Summarized by Podsumo
Lucy (Australopithecus afarensis) war 3,2 Mio. Jahre alt und symbolisiert den Übergang zum aufrechten Gang, der die Evolution des Gehirns und Sozialverhaltens einleitete.
Der Homo sapiens verließ Afrika vor ca. 50.000 Jahren, traf in Europa auf Neandertaler, mit denen er sich vermischte (2-4% Neandertaler-DNA in heutigen Nicht-Afrikanern).

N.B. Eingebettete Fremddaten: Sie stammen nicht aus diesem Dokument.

-- ==== Sys2Proof/Machine/CfgOps.lean ====
section
/-! DEFINITION. The configuration bit-stream (14): the contents of frames, the loader with its checks, verification,
apply requests and their decision, the apply itself, the scrubber and frame reads. -/

namespace Sys2Proof.Machine

def noFrame : Nat → List Nat := fun _ => []

/-! ## What a frame holds (R392 to R397) -/

/-- One payload word of a frame: bits of a register, PLAN of a block, the LANE_MAP word of a lane, or the SPOKE_MAP
word of a spoke. -/
inductive FrameWord where
  | reg (r : RF) (mask : Nat)
  | plan (j : Nat)
  | lane (l : Nat)
  | spoke (s : Nat)
  deriving DecidableEq, Repr

/-- All writable bits of a register. -/
def wholeReg (r : RF) : FrameWord :=
  match locate r.addr with
  | some l => .reg r (rwMask l)
  | none => .reg r 0

/-- Word `w` − 1 of trellis condition k: TRG_C_CFG, then TERM and THR of terms 0 to 3 (R392). -/
def condWord (k i : Nat) : FrameWord :=
  if i = 0 then wholeReg (TRG_C_CFG k)
  else if i % 2 = 1 then wholeReg (TRG_C_TERM k (i / 2)) else wholeReg (TRG_C_THR k (i / 2 - 1))

/-- Payload word `w` of CHIP page 0 (R392). -/
def chipWord (w : Nat) : Option FrameWord :=
  if w = 1 then some (.reg CLK_CTRL 0x70)
  else if w = 2 then some (wholeReg ORG_CTRL)
  else if w = 3 then some (wholeReg CREC_CFG)
  else if 4 ≤ w ∧ w ≤ 15 then some (wholeReg (CREC_CH_MASK (w - 4)))
  else if w = 16 then some (wholeReg FORM_CFG)
  else if w = 17 then some (wholeReg EVT_LAG_LIMIT)
  else if w = 18 then some (wholeReg EVT_SLOT_TIMEOUT)
  else if w = 19 then some (wholeReg DL_FC_EN)
  else if w = 20 then some (.reg DL_GROUPS 0xFF)
  else if w = 21 then some (.reg CAL_CTRL (2 ^ 31))
  else none

/-- Payload word `w` of CELL frame (j, c) (R394); the spare has words 1 to 4 only. -/
def cellFrameWord (j c w : Nat) : Option FrameWord :=
  if w = 1 then some (wholeReg (CELL_CTRL j c))
  else if w = 2 then some (wholeReg (CELL_DISC j c))
  else if w = 3 then some (wholeReg (CELL_HLTH_CFG j c))
  else if w = 4 then some (wholeReg (TDC_CFG j c))
  else if c = 16 then none
  else if w = 5 then some (wholeReg (CELL_DLY j c))
  else if w = 6 then some (wholeReg (CELL_FLT_PED j c))
  else if w = 7 then some (.reg (CELL_FLT_EST j c) (fieldMask 26 24 + fieldMask 21 16))
  else if w = 8 then some (.reg (CELL_FLT_REC j c) (fieldMask 26 24 + fieldMask 21 16))
  else if w = 9 then some (wholeReg (CELL_TRG j c))
  else if w = 10 then some (wholeReg (CELL_FORM j c))
  else if w = 11 then some (wholeReg (CELL_ZS j c))
  else none

/-- Payload word `w` of TRELLIS page p (R392). -/
def trellisWord (p w : Nat) : Option FrameWord :=
  if p = 0 then
    if w = 1 then some (wholeReg TRG_CFG)
    else if w = 2 then some (wholeReg TRG_LATENCY)
    else if w = 3 then some (wholeReg TRG_WINDOW)
    else if w = 4 then some (wholeReg TRG_TB)
    else if 5 ≤ w ∧ w ≤ 22 then some (condWord ((w - 5) / 9) ((w - 5) % 9))
    else none
  else if p < 4 then
    if 1 ≤ w ∧ w ≤ 18 then some (condWord (2 * p + (w - 1) / 9) ((w - 1) % 9)) else none
  else if 1 ≤ w ∧ w ≤ 24 then
    some (wholeReg (TRG_CHMASK (2 * (p - 4) + (w - 1) / 12) ((w - 1) % 12)))
  else none

/-- Payload word `w` of the frame with address word `a`; none: the word must be 0. -/
def frameWord (a w : Nat) : Option FrameWord :=
  let t := bits a 31 28
  let j := 4 * bits a 23 20 + bits a 19 16
  let p := bits a 7 0
  if t = 1 then
    if p = 0 then chipWord w
    else if w = 1 then some (wholeReg CLK_REF_CFG)
    else if w = 2 then some (wholeReg UL_COMMON_CFG)
    else none
  else if t = 2 then if w = 1 then some (.reg (RGN_CTRL (bits a 23 20)) 3) else none
  else if t = 3 then
    if w = 1 then some (.reg (BLK_CTRL j) 1)
    else if w = 2 then some (wholeReg (HNG_CFG j))
    else if w = 3 then some (wholeReg (HNG_TOL j))
    else if w = 4 then some (wholeReg (HNG_ROT_MASK j))
    else if w = 5 then some (.plan j)
    else none
  else if t = 4 then cellFrameWord j (bits a 15 11) w
  else if t = 5 then trellisWord p w
  else if t = 6 then if 1 ≤ w ∧ w ≤ 12 then some (.lane (w - 1)) else none
  else if t = 7 then
    if 1 ≤ w ∧ w ≤ 16 then some (.spoke (w - 1))
    else if w = 17 then some (wholeReg EVT_LEAF_WIN)
    else none
  else none

/-- The PLAN word of a block's active frame; none retired until an apply names a cell. -/
def Hub.planOf (h : Hub) (j : Nat) : Nat := SMap.get (fun _ => 31) h.cfg.plan j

Die Chauvet-Höhle (Südfrankreich, 36.000 Jahre alt) enthält detailreiche Tierdarstellungen (Löwen, Bisons, Mammuts) und Handabdrücke, die Jagdszenen und mythologische Figuren zeigen.
Höhlenmalereien dienten nicht als Wohnstätten, sondern als Orte für Rituale und Wissensaustausch – die Menschen lebten in kleinen, mobilen Gruppen von max. 20 Personen.
Die Entstehung heller Haut in Europa (vor ca. 5.000-8.000 Jahren) ist eine Anpassung an Ackerbau und Vitamin-D-Mangel im Norden – eine 'Errungenschaft' der jüngeren Geschichte.
"„Die Geschichte der Menschheit beginnt mit den Füßen, nämlich dem aufrechten Gang.“ – Dr. Matthias von Hellfeld"
"Eigentlich lebt der Neandertaler in uns weiter – wir haben 2-4% seiner Gene.“ – Prof. Johannes Krause"
"„Die biologischen und kognitiven Voraussetzungen der Menschen vor 40.000 Jahren waren dieselben wie heute.“ – Dr. Sibylle Wolf"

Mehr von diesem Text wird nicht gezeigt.